Hosted by NYU Tisch School of the Arts and the Danspace Project, the conference had its origins several years ago when Parks was on the dance faculty of Louisiana State University, Baton Rouge, and noticed that the heads of all the dance companies and theaters in the area were women. She envisioned a conference where the women could come together and challenge what she saw as a different kind of “sexism” — the expectation that dance had to be “pretty, feminine and cater to young audiences.” She wanted to provide an opportunity for dance leaders to move in “deeper, conceptual, more avant-garde” directions.
Several years ago, Parks decided to run the idea of a conference past visiting icon, Liz Lerman. Choreographer, performer, writer, teacher, MacArthur genius and creative visionary, Lerman is known for inviting everyone into her creative process, from physicists to shipbuilders to construction workers. In the research for one of her most inventive, multimedia works, The Matter of Origins, she put dancers in the tunnels of the Large Hadron Collider at the CERN Lab near Geneva.

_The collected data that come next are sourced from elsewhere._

-- ==== Sys2Proof/Machine/AsControl.lean ====
section
/-! DEFINITION. AS control: branch targets, branches, calls, loops, branch-outcome queues, REP, NOP (R128 to R136, R157). -/

namespace Sys2Proof.Machine

/-- R128: an address a number of words away, in the segment it starts from. -/
def wordsFrom (a : Word) (d : Word) : Word := a.extractLsb' 58 6 ++ (a + d * 4).extractLsb' 0 58

/-- R128: the word and register forms write a target register after 1 tick, and check nothing. -/
def execPbr (o : OpPbr) (s : State) : Res :=
  .next (s.guarded o.pg fun s => s.writeReg 1 (.t o.t) (wordsFrom s.core.pc (o.imm.signExtend 64)) false)

/-- R128. -/
def execPbrReg (o : OpPbrR) (s : State) : Res :=
  .next (s.guarded o.pg fun s => s.clean o.a fun a => s.writeReg 1 (.t o.t) a false)

/-- R129: the target checks, made at the branch. -/
def State.target (s : State) (t : TReg) (go : Word → State) : State :=
  let x := s.core.rt t
  if !x.valid then s.trap cTarget (t.zeroExtend 64)
  else if !inSection s.cell.asbase s.cell.assize x.addr then s.trap cFetch x.addr
  else go x.addr

/-- R129. -/
def execBr (o : OpT) (s : State) : Res := .next (s.guarded o.pg fun s => s.target o.t fun x => s.jump x)

/-- R131, R265: BRQ checks its target, then waits for a bit of bqe, pops it and branches on 1. -/
def execBrq (o : OpT) (s : State) : Res :=
  .next (s.guarded o.pg fun s => s.target o.t fun x => s.afterChecks fun s =>
    match s.cell.qs.bqe with
    | b :: r =>
      if b.from_ ≤ s.pkg.time.clk then
        let s := s.updQs fun k => { k with bqe := r }
        if b.v then s.jump x else s.retire
      else s
    | [] => s)

/-- R131, R265: BQP pushes a predicate into bqa and blocks while it is full. -/
def execBqp (o : OpP) (s : State) : Res :=
  .next (s.guarded o.pg fun s =>
    if (s.rp o.a).psn then s.trap cPoison 0
    else s.afterChecks fun s =>
      if Config.capBq ≤ s.cell.qs.bqa.length then s
      else (s.updQs fun k => { k with bqa := k.bqa ++ [⟨(s.rp o.a).v, s.ready⟩] }).retire)

/-- R132: CALL writes g31 after its checks. -/
def execCall (o : OpT) (s : State) : Res :=
  .next (s.guarded o.pg fun s => s.target o.t fun x => (s.pushWr 1 (.g 31) (s.core.pc + 4) false).jump x)

/-- R132: RET transfers to a register. -/
def execRet (o : OpR) (s : State) : Res :=
  .next (s.guarded o.pg fun s => s.clean o.a fun a =>
    if inSection s.cell.asbase s.cell.assize a then s.jump a else s.trap cFetch a)

/-- R133: LOOP checks its target even when it falls through. -/
def execLoop (o : OpLoop) (s : State) : Res :=
  .next (s.guarded o.pg fun s => s.clean o.a fun a => s.target o.t fun x =>
    let c := a - 1
    let s := s.pushWr 1 (.g o.a) c false
    if c = 0 then s.retire else s.jump x)

/-- R157. -/
def execNop (o : OpG) (s : State) : Res := .next (s.guarded o.pg fun s => s.retire)

/-- R86, R134, R135: REP takes no tick: it checks the word after it and starts the repetitions; a trap at it is one before
repetition 0. -/
def execRep (o : OpRep) (s : State) : Res :=
  .next (match s.fetchWord 0 s.cell.asbase s.cell.assize (s.core.pc + 4) with
    | (t, none) => (t.setCore { t.core with rep := some (repStart o) }).trap cFetch (s.core.pc + 4)
    | (t, some w) =>
      let t := t.setCore { t.core with rep := some (repStart o) }
      match decodeAs w with
      | .error _ => t.trap cIllegal (w.zeroExtend 64)
      | .ok i => if stepsOk o (gFields i) then t else t.trap cIllegal (wordOf (.rep o)))

end Sys2Proof.Machine
end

“Liz said, ‘Go ahead and do it,’” reports Parks, of her conference idea. “So I did it.”
That “Me Too” Moment
At this second ever conference (Parks held the first in Baton Rouge in 2015), slender, graceful 70-year-old Lerman, hair banded but untamed, took to the stage as opening keynote speaker. She began her talk by focusing on our shared “Me Too” moment. Reaching back to the mid-1970s, when she started her company Dance Exchange, she read from her unpublished essay:
“As a young artist I used to get so tired of telling people what I did as a profession, and have the leering begin. I could pretty much count on lewd comments, a change in the way the man I was talking to might look at me, moving his gaze from my face to my chest and crotch…I began to work hard on desexualizing my encounters. I must have succeeded because I had a lighting designer say to me while I was still in my twenties, ‘You’re the most asexual woman I have ever worked with.’ I took it as a compliment.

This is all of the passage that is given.